> What to work on
When the line with "intro later hm hp" appears below, start repeating lines exactly, and keep going through the line with "exact ⟨u, hu, .completed"; add nothing outside that span.

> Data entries
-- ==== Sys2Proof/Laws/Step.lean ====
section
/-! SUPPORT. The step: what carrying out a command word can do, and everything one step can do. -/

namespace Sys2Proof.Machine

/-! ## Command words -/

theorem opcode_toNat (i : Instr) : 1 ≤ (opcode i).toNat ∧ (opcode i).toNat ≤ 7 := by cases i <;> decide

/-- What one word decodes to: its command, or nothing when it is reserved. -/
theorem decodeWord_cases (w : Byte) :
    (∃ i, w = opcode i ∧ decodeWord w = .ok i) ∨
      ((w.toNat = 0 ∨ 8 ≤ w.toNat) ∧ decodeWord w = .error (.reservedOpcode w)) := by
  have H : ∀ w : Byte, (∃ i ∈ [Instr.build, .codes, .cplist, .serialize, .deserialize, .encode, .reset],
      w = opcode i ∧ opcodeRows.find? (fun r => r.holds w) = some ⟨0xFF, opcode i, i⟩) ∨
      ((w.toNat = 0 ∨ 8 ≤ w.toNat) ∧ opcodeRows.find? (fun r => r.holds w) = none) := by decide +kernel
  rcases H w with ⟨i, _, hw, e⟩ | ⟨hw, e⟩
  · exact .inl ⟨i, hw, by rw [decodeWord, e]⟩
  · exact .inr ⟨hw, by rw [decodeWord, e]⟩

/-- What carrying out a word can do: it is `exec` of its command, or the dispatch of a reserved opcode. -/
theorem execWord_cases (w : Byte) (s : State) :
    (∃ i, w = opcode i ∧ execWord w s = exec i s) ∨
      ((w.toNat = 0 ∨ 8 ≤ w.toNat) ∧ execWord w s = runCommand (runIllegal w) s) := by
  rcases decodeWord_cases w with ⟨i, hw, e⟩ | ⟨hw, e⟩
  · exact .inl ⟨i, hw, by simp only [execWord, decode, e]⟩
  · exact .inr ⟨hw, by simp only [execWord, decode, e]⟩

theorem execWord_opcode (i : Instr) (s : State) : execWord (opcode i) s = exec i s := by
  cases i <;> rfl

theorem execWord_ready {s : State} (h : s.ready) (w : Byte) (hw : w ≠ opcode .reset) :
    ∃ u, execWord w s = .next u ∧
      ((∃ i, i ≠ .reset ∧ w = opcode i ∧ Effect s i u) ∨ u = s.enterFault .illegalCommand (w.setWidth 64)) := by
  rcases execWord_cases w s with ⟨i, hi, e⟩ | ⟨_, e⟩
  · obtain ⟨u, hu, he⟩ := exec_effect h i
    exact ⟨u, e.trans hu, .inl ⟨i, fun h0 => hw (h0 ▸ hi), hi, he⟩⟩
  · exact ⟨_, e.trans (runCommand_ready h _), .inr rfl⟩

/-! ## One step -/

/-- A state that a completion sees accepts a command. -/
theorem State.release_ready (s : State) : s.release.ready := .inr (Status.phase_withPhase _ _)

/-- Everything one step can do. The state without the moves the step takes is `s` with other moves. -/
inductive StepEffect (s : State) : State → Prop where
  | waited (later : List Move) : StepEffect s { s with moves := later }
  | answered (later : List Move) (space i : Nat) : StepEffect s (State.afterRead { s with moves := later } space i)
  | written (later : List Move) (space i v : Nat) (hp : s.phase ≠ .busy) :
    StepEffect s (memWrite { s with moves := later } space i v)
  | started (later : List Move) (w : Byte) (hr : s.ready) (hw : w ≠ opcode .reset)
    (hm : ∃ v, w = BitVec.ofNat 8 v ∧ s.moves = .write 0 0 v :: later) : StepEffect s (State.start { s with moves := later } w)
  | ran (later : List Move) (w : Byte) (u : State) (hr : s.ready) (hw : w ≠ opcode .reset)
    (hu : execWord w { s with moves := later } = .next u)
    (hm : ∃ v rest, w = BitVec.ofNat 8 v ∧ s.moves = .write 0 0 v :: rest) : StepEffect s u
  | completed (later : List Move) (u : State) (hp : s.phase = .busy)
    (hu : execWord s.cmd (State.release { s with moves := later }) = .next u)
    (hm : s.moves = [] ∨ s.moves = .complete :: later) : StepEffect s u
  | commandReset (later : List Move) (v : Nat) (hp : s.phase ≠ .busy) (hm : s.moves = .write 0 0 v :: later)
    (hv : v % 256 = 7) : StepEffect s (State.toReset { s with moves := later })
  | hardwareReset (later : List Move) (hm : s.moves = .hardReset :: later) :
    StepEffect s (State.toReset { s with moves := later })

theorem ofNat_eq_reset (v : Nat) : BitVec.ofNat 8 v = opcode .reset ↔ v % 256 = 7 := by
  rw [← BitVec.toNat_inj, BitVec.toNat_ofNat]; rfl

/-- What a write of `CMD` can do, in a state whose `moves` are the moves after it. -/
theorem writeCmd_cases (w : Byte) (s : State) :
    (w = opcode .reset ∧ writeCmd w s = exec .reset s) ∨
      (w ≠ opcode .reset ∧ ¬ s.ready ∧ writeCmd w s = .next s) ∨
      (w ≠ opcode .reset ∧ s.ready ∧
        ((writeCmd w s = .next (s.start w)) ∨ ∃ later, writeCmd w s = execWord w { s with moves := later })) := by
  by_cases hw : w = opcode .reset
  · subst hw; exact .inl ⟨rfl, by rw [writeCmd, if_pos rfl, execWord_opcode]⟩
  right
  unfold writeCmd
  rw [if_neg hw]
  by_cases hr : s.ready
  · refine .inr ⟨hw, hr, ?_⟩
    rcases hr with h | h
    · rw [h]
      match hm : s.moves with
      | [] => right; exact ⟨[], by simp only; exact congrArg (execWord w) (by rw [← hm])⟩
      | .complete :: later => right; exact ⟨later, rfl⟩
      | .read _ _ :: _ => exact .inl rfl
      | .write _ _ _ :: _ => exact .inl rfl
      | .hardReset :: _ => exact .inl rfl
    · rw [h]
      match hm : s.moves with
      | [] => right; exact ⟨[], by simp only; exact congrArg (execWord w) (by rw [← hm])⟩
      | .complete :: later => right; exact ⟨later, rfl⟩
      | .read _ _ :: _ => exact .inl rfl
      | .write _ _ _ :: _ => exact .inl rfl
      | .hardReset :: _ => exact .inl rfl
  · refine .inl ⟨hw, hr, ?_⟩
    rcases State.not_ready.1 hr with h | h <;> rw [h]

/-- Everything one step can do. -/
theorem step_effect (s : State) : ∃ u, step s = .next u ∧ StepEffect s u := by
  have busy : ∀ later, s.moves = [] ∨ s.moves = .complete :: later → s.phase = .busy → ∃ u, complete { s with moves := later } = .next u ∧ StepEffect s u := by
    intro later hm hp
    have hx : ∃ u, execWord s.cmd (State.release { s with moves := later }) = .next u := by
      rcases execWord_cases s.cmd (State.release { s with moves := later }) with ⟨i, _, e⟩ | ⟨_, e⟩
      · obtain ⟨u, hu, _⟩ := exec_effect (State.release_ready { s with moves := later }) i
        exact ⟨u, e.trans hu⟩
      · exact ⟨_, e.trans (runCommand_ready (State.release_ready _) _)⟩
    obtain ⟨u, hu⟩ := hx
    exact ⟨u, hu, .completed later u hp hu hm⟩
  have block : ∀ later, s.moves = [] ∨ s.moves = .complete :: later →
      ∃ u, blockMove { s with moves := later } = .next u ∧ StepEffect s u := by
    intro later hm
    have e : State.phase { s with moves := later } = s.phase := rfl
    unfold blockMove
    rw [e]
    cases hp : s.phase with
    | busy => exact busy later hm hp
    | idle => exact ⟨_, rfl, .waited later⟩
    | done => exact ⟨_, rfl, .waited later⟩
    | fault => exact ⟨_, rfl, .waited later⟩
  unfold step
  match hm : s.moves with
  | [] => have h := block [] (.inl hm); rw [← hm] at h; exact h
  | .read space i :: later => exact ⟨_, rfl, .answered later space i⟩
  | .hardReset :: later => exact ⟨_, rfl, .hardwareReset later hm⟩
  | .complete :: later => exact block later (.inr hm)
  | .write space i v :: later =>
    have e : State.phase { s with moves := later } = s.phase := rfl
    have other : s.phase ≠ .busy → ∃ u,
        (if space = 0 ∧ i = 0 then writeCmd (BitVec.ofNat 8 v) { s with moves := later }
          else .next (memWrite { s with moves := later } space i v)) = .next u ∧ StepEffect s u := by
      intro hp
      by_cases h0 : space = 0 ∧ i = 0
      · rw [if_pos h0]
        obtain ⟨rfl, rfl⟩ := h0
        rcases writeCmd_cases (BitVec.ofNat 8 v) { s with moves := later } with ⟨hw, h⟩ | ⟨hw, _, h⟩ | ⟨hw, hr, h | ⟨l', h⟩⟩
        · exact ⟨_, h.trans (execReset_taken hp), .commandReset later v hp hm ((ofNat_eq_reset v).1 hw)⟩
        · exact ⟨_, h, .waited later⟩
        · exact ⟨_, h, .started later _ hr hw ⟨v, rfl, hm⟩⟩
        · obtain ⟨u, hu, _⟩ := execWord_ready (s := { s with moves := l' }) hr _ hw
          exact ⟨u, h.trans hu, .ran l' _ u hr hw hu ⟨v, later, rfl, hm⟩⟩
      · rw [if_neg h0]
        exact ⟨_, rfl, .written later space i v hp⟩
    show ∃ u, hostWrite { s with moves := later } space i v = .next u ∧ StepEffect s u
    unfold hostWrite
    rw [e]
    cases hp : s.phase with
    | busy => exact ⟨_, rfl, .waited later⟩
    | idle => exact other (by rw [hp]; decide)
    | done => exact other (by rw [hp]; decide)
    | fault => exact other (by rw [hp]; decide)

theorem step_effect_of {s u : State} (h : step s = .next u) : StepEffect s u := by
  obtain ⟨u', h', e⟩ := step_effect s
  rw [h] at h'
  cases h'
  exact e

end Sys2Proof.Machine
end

> Expected answer
    intro later hm hp
    have hx : ∃ u, execWord s.cmd (State.release { s with moves := later }) = .next u := by
      rcases execWord_cases s.cmd (State.release { s with moves := later }) with ⟨i, _, e⟩ | ⟨_, e⟩
      · obtain ⟨u, hu, _⟩ := exec_effect (State.release_ready { s with moves := later }) i
        exact ⟨u, e.trans hu⟩
      · exact ⟨_, e.trans (runCommand_ready (State.release_ready _) _)⟩
    obtain ⟨u, hu⟩ := hx
    exact ⟨u, hu, .completed later u hp hu hm⟩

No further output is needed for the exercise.